_GIVEN DATA_.
/-- A coefficient entry with its fields clamped (R221). -/
structure Coeff where
  a1 : F32
  b1 : F32
  a2 : F32
  b2 : F32
  eps : F32
  lambda : F32
  ctlWord : Nat
  curve : Nat
  rule : Rule
  bc1 : Bool
  bc2 : Bool
  active : Bool
  left : Bool
  right : Bool
  interval : Nat
  damp : F32
  pe : Nat
deriving DecidableEq, Repr

/-- 2^e as FP32. -/
def pow2 (e : Int) : F32 := rne32 (.dyadic false 1 e)

/-- A decay field: values at or above 1 become 1 − 2^−24, negative values and NaN +0 (R221). -/
def decay (w : F32) : F32 :=
  if isNan32 w || (w.toNat ≥ 2 ^ 31) then 0#32 else if w.toNat ≥ 0x3F800000 then 0x3F7FFFFF#32 else w

def posFinite (w : F32) : Bool := w.toNat < 0x7F800000 && w.toNat != 0
def nonnegFinite (w : F32) : Bool := w.toNat < 0x7F800000 || w == 0x80000000#32

def Coeff.ofNat (v : Nat) : Coeff :=
  let w (hi lo : Nat) : F32 := BitVec.ofNat 32 (fld v hi lo)
  let a1 := decay (w 511 480)
  let a2 := decay (w 447 416)
  let sd := if fld v 274 273 == 0 then 3 else fld v 274 273
  { a1 := a1, b1 := if finite32 (w 479 448) then w 479 448 else fsub fOne a1
    a2 := a2, b2 := if finite32 (w 415 384) then w 415 384 else fsub fOne a2
    eps := if posFinite (w 383 352) then w 383 352 else pow2 (-27)
    lambda := if nonnegFinite (w 351 320) then w 351 320 else 0#32
    ctlWord := fld v 319 288, curve := fld v 287 280
    rule := match fld v 279 278 with | 1 => .momentum | 2 => .matrix | _ => .adaptive
    bc1 := bitOf v 277, bc2 := bitOf v 276, active := bitOf v 275
    left := sd % 2 == 1, right := sd ≥ 2, interval := max (fld v 272 257) 1
    damp := if posFinite (w 256 225) then w 256 225 else pow2 (-20), pe := fld v 224 220 }

/-! ### Schedule (R223) -/

structure Breakpoint where
  tstep : Nat
  eta : F32
  seg : Nat
  zero : Bool
deriving DecidableEq, Repr

def Breakpoint.ofNat (v : Nat) : Breakpoint :=
  let e := BitVec.ofNat 32 (fld v 79 48)
  { tstep := fld v 127 80, eta := if nonnegFinite e then e else 0#32, seg := fld v 47 46, zero := v == 0 }

/-- The valid run of a curve (R223). -/
def validRun : Option Nat → List Breakpoint → List Breakpoint
  | _, [] => []
  | prev, b :: bs =>
    match prev with
    | some p => if b.zero || b.tstep ≤ p then [] else if b.seg == 3 then [b] else b :: validRun (some b.tstep) bs
    | none => if b.seg == 3 then [b] else b :: validRun (some b.tstep) bs

/-- Whether a tstep that does not rise cut the run off (reported at plan load). -/
def runCut : Option Nat → List Breakpoint → Bool
  | _, [] => false
  | prev, b :: bs =>
    match prev with
    | some p => if b.zero then false else if b.tstep ≤ p then true else if b.seg == 3 then false else runCut (some b.tstep) bs
    | none => if b.seg == 3 then false else runCut (some b.tstep) bs

/-- e1 + (e0 − e1) × (1 + c) / 2 for an exact c. -/
def cosineMix (e0 e1 c : Ext) : Ext := e1.add (((e0.sub e1).mul (Ext.one.add c)).mul (.fin false 1 2))

/-- The value of a COSINE segment at f = n/d, one rounding. -/
def cosineEta (e0 e1 : Ext) (n d : Nat) : F32 :=
  if n == 0 then rne32 e0
  else if 3 * n == d then rne32 (cosineMix e0 e1 (.fin false 1 2))
  else if 2 * n == d then rne32 (cosineMix e0 e1 .zero)
  else if 3 * n == 2 * d then rne32 (cosineMix e0 e1 (.fin true 1 2))
  else refine (fun p => let c := ivExt p (cosTurnFix p n (2 * d)) 0; (cosineMix e0 e1 c.1, cosineMix e0 e1 c.2)) precisions

/-- η(t) over the valid run (R223). -/
def etaAt (bs : List Breakpoint) (t : Nat) : F32 :=
  match bs with
  | [] => 0#32
  | b0 :: _ =>
    if t < b0.tstep then b0.eta
    else
      let past := bs.filter fun b => b.tstep ≤ t
      let j := past.length - 1
      let b := bs.getD j b0
      match bs[j + 1]? with
      | none => b.eta
      | some nx =>
        if b.seg == 2 then b.eta
        else
          let n := t - b.tstep
          let d := nx.tstep - b.tstep
          if b.seg == 1 then cosineEta (f32 b.eta) (f32 nx.eta) n d
          else rne32 ((f32 b.eta).add (((f32 nx.eta).sub (f32 b.eta)).mul (.fin false n d)))

/-! ### Matrix arithmetic (R243, R244) -/

/-- A compensated sum of rounded products, ascending, resolved. -/
def dot (a b : List F32) : F32 := resolve ((List.zip a b).foldl (fun p x => knAdd p (fmul x.1 x.2)) pair0)

abbrev Mat := List (List F32)

def matCol (m : Mat) (j : Nat) : List F32 := m.map fun r => r.getD j 0#32
def matT (m : Mat) (n : Nat) : Mat := (List.range n).map (matCol m)

/-- Product of a matrix with one of `n` columns, entries formed as the Gram products are. -/
def matMul (a b : Mat) (n : Nat) : Mat := let bt := matT b n; a.map fun r => bt.map fun c => dot r c

def matMap (f : Nat → Nat → F32 → F32) (a : Mat) : Mat := a.mapIdx fun i r => r.mapIdx fun j x => f i j x

/-- One column of the Cholesky factor: pivots are tested before their square root. `l` holds the rows found so far. -/
def cholCol (a : Mat) (th : F32) (j : Nat) (l : Mat) : Option Mat :=
  let lj := (l.getD j []).take j
  let piv := fsub ((a.getD j []).getD j 0#32) (dot lj lj)
  if isNan32 piv || flt piv th then none
  else
    let d := fsqrt piv
    some (l.mapIdx fun i r =>
      if i < j then r ++ [0#32]
      else if i == j then r ++ [d]
      else r ++ [fdiv (fsub ((a.getD i []).getD j 0#32) (dot (r.take j) lj)) d])

def cholFrom (a : Mat) (th : F32) : Nat → Nat → Mat → Bool
  | 0, _, _ => true
  | k + 1, j, l => match cholCol a th j l with | none => false | some l' => cholFrom a th k (j + 1) l'

/-- Whether every Cholesky pivot is at least a threshold. -/
def cholOk (a : Mat) (th : F32) : Bool := cholFrom a th a.length 0 (a.map fun _ => [])

def trace (a : Mat) : F32 := resolve ((List.range a.length).foldl (fun p i => knAdd p ((a.getD i []).getD i 0#32)) pair0)
def frob (a : Mat) : F32 := fsqrt (resolve (a.flatten.foldl (fun p x => knAdd p (fmul x x)) pair0))

/-- What a refresh leaves: the preconditioner where it is valid, damping and iterations (R244). -/
structure Refresh where
  x : Option Mat
  damped : Bool
  iters : Nat
deriving DecidableEq, Repr

/-- The Newton iteration, at most `fuel` more times. -/
def newton (damped : Bool) : Nat → Nat → Mat → Mat → Refresh
  | 0, it, _, _ => { x := none, damped := damped, iters := it }
  | fuel + 1, it, x, mm =>
    let n := x.length
    let four := rne32 (.ofNat 4)
    let five := rne32 (.ofNat 5)
    let tt := matMap (fun i j m => fdiv (fsub (if i == j then five else 0#32) m) four) mm
    let x' := matMul x tt n
    let t2 := matMul tt tt n
    let mm' := matMul (matMul t2 t2 n) mm n
    if !(x'.flatten ++ mm'.flatten).all finite32 then { x := none, damped := damped, iters := it + 1 }
    else if (matMap (fun i j m => fsub m (if i == j then fOne else 0#32)) mm').flatten.all (fun e => absGe32 (pow2 (-20)) e) then
      { x := some x', damped := damped, iters := it + 1 }
    else newton damped fuel (it + 1) x' mm'

/-- Refresh of one Gram block (R244). -/
def refresh (pe : Nat) (damp : F32) (a : Mat) : Refresh :=
  let tr := trace a
  if !finite32 tr || !flt 0#32 tr then { x := none, damped := false, iters := 0 }
  else
    let n32 := rne32 (.ofNat 32)
    let th := fdiv (fmul (pow2 (-(pe : Int))) tr) n32
    let ok0 := cholOk a th
    let a1 := if ok0 then a else let e := fdiv (fmul damp tr) n32; matMap (fun i j x => if i == j then fadd x e else x) a
    if !ok0 && !cholOk a1 th then { x := none, damped := true, iters := 0 }
    else
      let f := frob a1
      let d := finvRoot4 f
      newton (!ok0) 20 0 (matMap (fun i j _ => if i == j then d else 0#32) a1) (matMap (fun _ _ x => fdiv x f) a1)

/-! ### Positions -/

/-- Panel order: 256 × 256 panels in row-major order, positions within a panel in row-major order (R229). -/
def panelOrder (rows cols : Nat) : List (Nat × Nat) :=
  (List.range (cdiv rows 256)).flatMap fun pr => (List.range (cdiv cols 256)).flatMap fun pc =>
    (List.range (min 256 (rows - 256 * pr))).flatMap fun i => (List.range (min 256 (cols - 256 * pc))).map fun j => (256 * pr + i, 256 * pc + j)

/-- Camber counters (R247). -/
abbrev CC_P1 : Nat := 0
abbrev CC_P2 : Nat := 1
abbrev CC_SKIPPED : Nat := 2
abbrev CC_NONFINITE : Nat := 3
abbrev CC_POST_POISON : Nat := 4
abbrev CC_REFRESH : Nat := 5
abbrev CC_DAMPED : Nat := 6
abbrev CC_FALLBACK : Nat := 7
abbrev GC_PASS : Nat := 0
abbrev GC_SKIP : Nat := 1
abbrev GC_FAIL : Nat := 2
abbrev GC_HOLD : Nat := 3

/-- One position as pass 2 leaves it. -/
structure PosOut where
  w : F32
  m : F32
  v : F32
  poison : Bool
  /-- state words are written -/
  store : Bool
  d : Option F32
deriving DecidableEq, Repr

namespace State

def bf16Word (s : State) (a : Nat) : Nat × Bool := s.codeAt .bf16 a 0

/-- The master value of a position (R218). -/
def master (s : State) (l : LayerDesc) (x : Nat) : F32 × Bool :=
  let h := s.bf16Word (l.stateBase + 2 * x)
  let lo := s.bf16Word (l.stateBase + l.pb + 2 * x)
  (BitVec.ofNat 32 (h.1 * 65536 + lo.1), h.2 || lo.2)

def moment (s : State) (l : LayerDesc) (plane x : Nat) : F32 × Bool :=
  let c := s.bf16Word (l.stateBase + plane * l.pb + 2 * x)
  (BitVec.ofNat 32 (c.1 * 65536), c.2)

/-- A layer with the descriptors it names. -/
structure LayerNames where
  l : LayerDesc
  e : Coeff
  rule : Rule
  grad : OpDesc
  fwd : OpDesc
  bwd : OpDesc
  masked : Bool
  unit : Nat
  didx : Nat
deriving DecidableEq, Repr

/-- MATRIX needs rows and columns that are multiples of 32, and otherwise runs as ADAPTIVE (R242). -/
def layerNamesAt (s : State) (dbase unit didx : Nat) : LayerNames :=
  let op (i : Nat) : OpDesc := OpDesc.ofNat (s.nat (dbase + 64 * i) 64)
  let l := LayerDesc.ofNat (s.nat (dbase + 64 * didx) 64)
  let e := Coeff.ofNat (s.nat (COEFF + 64 * l.group) 64)
  let f := op l.fwdOp
  { l := l, e := e, rule := if e.rule == .matrix && (l.rows % 32 != 0 || l.cols % 32 != 0) then .adaptive else e.rule
    grad := op l.gradOp, fwd := f, bwd := op l.bwdOp
    masked := l.fwdEn && f.maskEn, unit := unit, didx := didx }

def layerNames (s : State) (r : SRef) (w : IWord) : LayerNames := s.layerNamesAt (s.ctx r).dbase (coreOf r) w.didx

/-- Whether the layer's mask removes a position, and the poison of the mask word (R227). -/
def maskedAt (s : State) (n : LayerNames) (r c : Nat) : Bool × Bool :=
  if n.masked then let m := s.maskAt n.fwd r c; (!m.1, m.2.2) else (false, false)

/-- The gradient of a position decoded into FP32. -/
def gradAt (s : State) (n : LayerNames) (r c : Nat) : F32 × Bool := let v := s.valueAt n.grad r c; (rne32 v.1, v.2)

/-! ### Weight copies (R229, R238 to R240) -/

/-- The conversion of one copy; `t` marks the backward copy. -/
def copyConv (s : State) (n : LayerNames) (t : Bool) (step : Nat) : Conv × Fmt :=
  let o := if t then n.bwd else n.fwd
  let f := siteFmt .camber (o.fmt.getD { elem := .bf16, kind := .none, block := 128, rot := 0, smooth := false, outlier := false })
  let ctl := siteCtl .camber (Ctl.ofWord s.inDebug n.e.ctlWord)
  let inner := if t then n.l.rows else n.l.cols
  ({ s.convTo .camber o f ctl { seed := s.plan.seed, sid := streamId s.plan.leaf (0x840 + n.unit) 0x05, inst := (ctl.inst + (if t then 3 else 2)) % 65536, step := step } 0 0 inner with
     inner := inner, flat := some (n.l.cols, t), raw32 := false }, f)

/-- Presented values of a copy's rows from master values in storage order, masked positions +0. -/
def copyRowsOf (n : LayerNames) (t : Bool) (ws : List PV) : List (List PV) :=
  let at' (r c : Nat) : PV := ws.getD (r * n.l.cols + c) (.zero, false)
  if t then (List.range n.l.cols).map fun c => (List.range n.l.rows).map fun r => at' r c
  else (List.range n.l.rows).map fun r => (List.range n.l.cols).map fun c => at' r c

def copyGone (s : State) (n : LayerNames) (t : Bool) : List (List Bool) :=
  if !n.masked then []
  else if t then (List.range n.l.cols).map fun c => (List.range n.l.rows).map fun r => (s.maskedAt n r c).1
  else (List.range n.l.rows).map fun r => (List.range n.l.cols).map fun c => (s.maskedAt n r c).1

/-- Amax of a copy's presented values after smoothing and rotation, masked positions left out (R229). -/
def copyAmax (s : State) (n : LayerNames) (t : Bool) (ws : List PV) : Amax :=
  let q := (s.copyConv n t 0).1
  let gone := s.copyGone n t
  ((copyRowsOf n t ws).mapIdx fun i row =>
    let g := gone.getD i []
    amaxOf (((q.prepare row).zipIdx.filter fun x => !g.getD x.2 false).map (·.1))).foldl Amax.join {}

/-- The kept elements of each group of 8 in its first slots, the rest filled (R99). -/
def compressRow (gone : List Bool) (cells : List OutCell) : List OutCell :=
  (runs 8 0 (List.zip cells (gone ++ List.replicate cells.length false))).flatMap fun g =>
    let kept := (g.filter fun x => !x.2).map (·.1)
    kept.take 4 ++ List.replicate (4 - kept.length) { code := 0 }

/-- One copy written with the tensor scale given; its counters, poison and scale come back (R238). -/
def writeCopy (s : State) (n : LayerNames) (t : Bool) (step : Nat) (st : F32 × List Nat × Bool) (ws : List PV) : State × Bool :=
  let o := if t then n.bwd else n.fwd
  let qf := s.copyConv n t step
  let f := qf.2
  let g := Agent.camber n.unit
  let bank := Bank.camberConv n.unit
  let gone := s.copyGone n t
  let out := qf.1.run (if f.kind == .e4m3t then f32 st.1 else .one) st.2.2 gone (copyRowsOf n t ws)
  let w := out.zipIdx.foldl (fun (a : State × Nat) x =>
    let row := x.1
    let i := x.2
    if o.maskEn then
      let y := a.1.writeElems g f.elem (o.base + i * o.stride) 0 (cdiv row.cells.length 8 * 4) (compressRow (gone.getD i []) row.cells)
      ((if f.kind == .none then y.1 else y.1.writeScales g (o.bscale + i * o.blocks) row.scales), a.2 + y.2)
    else let y := a.1.writeRow g o f i 0 row; (y.1, a.2 + y.2)) (s, 0)
  let s1 := if f.kind == .e4m3t then w.1.writeBy g o.tscale ((natLE 4 st.1.toNat).map fun b => (b, st.2.2)) else w.1
  let inv := match qf.1.smooth with | some fs => smoothInvalid fs | none => 0
  (((s1.bumps bank (out.flatMap (·.counts) ++ st.2.1)).bump bank POISONED w.2).bump bank SCALE_INVALID inv, rowsPoisoned out || st.2.2)

/-- The backward copy's mask tiles: transposes of the repaired forward tiles (R227). -/
def writeBwdMask (s : State) (n : LayerNames) : State :=
  if !(n.masked && n.l.bwdEn) then s
  else
    (List.range (cdiv n.l.rows 8)).foldl (fun s tr => (List.range (cdiv n.l.cols 8)).foldl (fun (s : State) tc =>
      let m := s.maskTile n.fwd (8 * tr) (8 * tc)
      let bs := (List.range 8).map fun r => (BitVec.ofNat 8 (((List.range 8).map fun c => b2n (bitOf (m.2.1.getD c 0) r) * 2 ^ c).sum), m.2.2)
      s.writeBy (.camber n.unit) (maskTileAddr n.bwd (8 * tc) (8 * tr)) bs) s) s

/-! ### Telemetry (R245) -/

def camberCtl (s : State) : Nat := s.nat CAMBER_CTL 64
def telSteps (s : State) : Nat := min (max (fld s.camberCtl 399 384) 1) 4096
def telLayers (s : State) : Nat := min (max (fld s.camberCtl 383 371) 1) 4096
def telRecord (s : State) (step : Nat) : Nat := fld s.camberCtl 447 400 + step % s.telSteps * (384 + 64 * s.telLayers)
def telLayer (s : State) (step slot : Nat) : Nat := s.telRecord step + 384 + 64 * slot

/-- Bits [hi:lo] of a 64-byte record replaced. -/
def setRec (s : State) (a : Nat) (fs : List (Nat × Nat × Nat)) : State :=
  s.writeNat a 64 (fs.foldl (fun v f => setFld v f.1 f.2.1 f.2.2) (s.nat a 64))

/-! ### Pass 1 (R229, R230) -/

/-- Byte ranges of a layer's planes and gradient. -/
def layerReads (n : LayerNames) (planes : List Nat) (grad : Bool) : List (Nat × Nat) :=
  (planes.map fun p => (n.l.stateBase + p * n.l.pb, 2 * (n.l.rows * n.l.cols))) ++
  (if grad then operandReads n.grad false false 0 n.l.rows 0 n.l.cols else []) ++
  (if n.masked then [(n.fwd.maskAddr, 8 * (cdiv n.l.rows 8 * cdiv n.l.cols 8))] else [])
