/-- This pier treats a pier as lost, and tells the others. -/
def declareLost (s : State) (p : Nat) : State := (s.sendCtrlAll (s.barrierPiers ++ s.plan.spares) (.lost p)).losePier p

/-- This pier asks the whole job back to falsework. -/
def askRecovery (s : State) : State := if s.job.running then (s.tellSpan (.recover s.pierId)).returnToFalsework else s

end State

end Sys2Proof.Machine
end

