/-! ### Messages about operators -/

/-- Another pier has accepted an operator whose span covers this one. -/
def takeOperator (s : State) (origin cmd record block crc : Nat) : State :=
  let x : OpRun := { origin := origin, cmdId := cmd, record := record, block := block, crc := crc, due := !(Oper.ofNat record).boundary }
  if s.host.ops.length ≥ 64 then s.sendCtrl origin (.operatorReady s.pierId origin cmd ST_RESOURCE 0)
  else if x.due && s.job.running then s.sendCtrl origin (.operatorReady s.pierId origin cmd ST_STATE 0)
  else { s with host := { s.host with ops := s.host.ops ++ [x] } }

def takeReady (s : State) (pier origin cmd status count : Nat) : State :=
  match s.findOp origin cmd with
  | some x => s.setOp { x with ready := x.ready.filter (fun r => r.1 != pier) ++ [(pier, status, count)], phase := if x.phase == .queued then .ready else x.phase }
  | none => s

def takeRun (s : State) (origin cmd : Nat) (go : Bool) (count : Nat) : State :=
  match s.findOp origin cmd with
  | some x =>
    if go then (let again := x.phase == .parted || x.phase == .running; (if again then s.dropAttempt x else s).opStart { x with again := again } count)
    else s.removeOp origin cmd
  | none => s

def takePiece (s : State) (pier origin cmd status words : Nat) (sums : List (Nat × List Nat)) : State :=
  match s.findOp origin cmd with
  | some x => s.setOp { x with parts := x.parts.filter (fun p => p.1 != pier) ++ [(pier, status, words, sums)] }
  | none => s

def takeSum (s : State) (origin cmd : Nat) (sums : List Nat) : State :=
  match s.findOp origin cmd with
  | some x =>
    let s1 := (s.opApply x sums).removeOp origin cmd
    if s1.job.needRecovery && s1.job.running then s1.askRecovery else s1
  | none => s

/-! ### The end of a re-shard (R316) -/

/-- The second barrier: the header set to DONE, the operator completes, and the new plan loads. -/
def installBarrier (s : State) : State :=
  match s.reshardDesc with
  | none => s
  | some (cmd, c, ph) =>
    if ph != RP_INSTALL || !(s.reshardPiers c).all (fun p => s.falsework.reshardDone.contains (p, RP_INSTALL)) then s
    else
      let s1 := s.setPhase c RP_DONE
      let s2 : State := { s1 with falsework := { s1.falsework with reshard := none, reshardDone := [], reshardSent := [] } }
      match s2.host.ops.find? fun x => x.cmdId == cmd && x.oper.op == OPR_RESHARD && x.phase == .running with
      | none => s2
      | some x =>
        let s3 := if x.origin == s.pierId then s2.finish cmd ST_DONE else s2
        (s3.planLoad x.oper.addr0 cmd).1.removeOp x.origin x.cmdId

/-- A re-shard given up, here or on another pier: its operator completes with a status (R316, R399). -/
def reshardFails (s : State) (status : Nat) : State :=
  match s.falsework.reshard with
  | none => s
  | some r =>
    let s1 := s.reshardAbandon
    match s1.host.ops.find? fun x => x.cmdId == r.1 && x.oper.op == OPR_RESHARD with
    | some x => (if x.origin == s.pierId then s1.finish r.1 status else s1).removeOp x.origin x.cmdId
    | none => s1

/-- Operators go on as far as they can; a compute reset holds them (R397). -/
def settleOps (s : State) : State :=
  if s.sys.computeReset then s
  else
    let told (ph : Nat) : Bool := s.falsework.reshardDone.any fun d => d.2 == ph
    let s1 := if told RP_RESET then s.reshardFails ST_UNRECOVERABLE else if told RP_ABANDONED then s.reshardFails ST_ABORTED else s
    if s1.host.ops.isEmpty then s1 else opSteps 6 s1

_WORK REQUEST_. Lines in the data that hold "toNat" must be located and copied.

_ANSWER AREA_.
  if isNan32 w || (w.toNat ≥ 2 ^ 31) then 0#32 else if w.toNat ≥ 0x3F800000 then 0x3F7FFFFF#32 else w
def posFinite (w : F32) : Bool := w.toNat < 0x7F800000 && w.toNat != 0
def nonnegFinite (w : F32) : Bool := w.toNat < 0x7F800000 || w == 0x80000000#32
  let s1 := if f.kind == .e4m3t then w.1.writeBy g o.tscale ((natLE 4 st.1.toNat).map fun b => (b, st.2.2)) else w.1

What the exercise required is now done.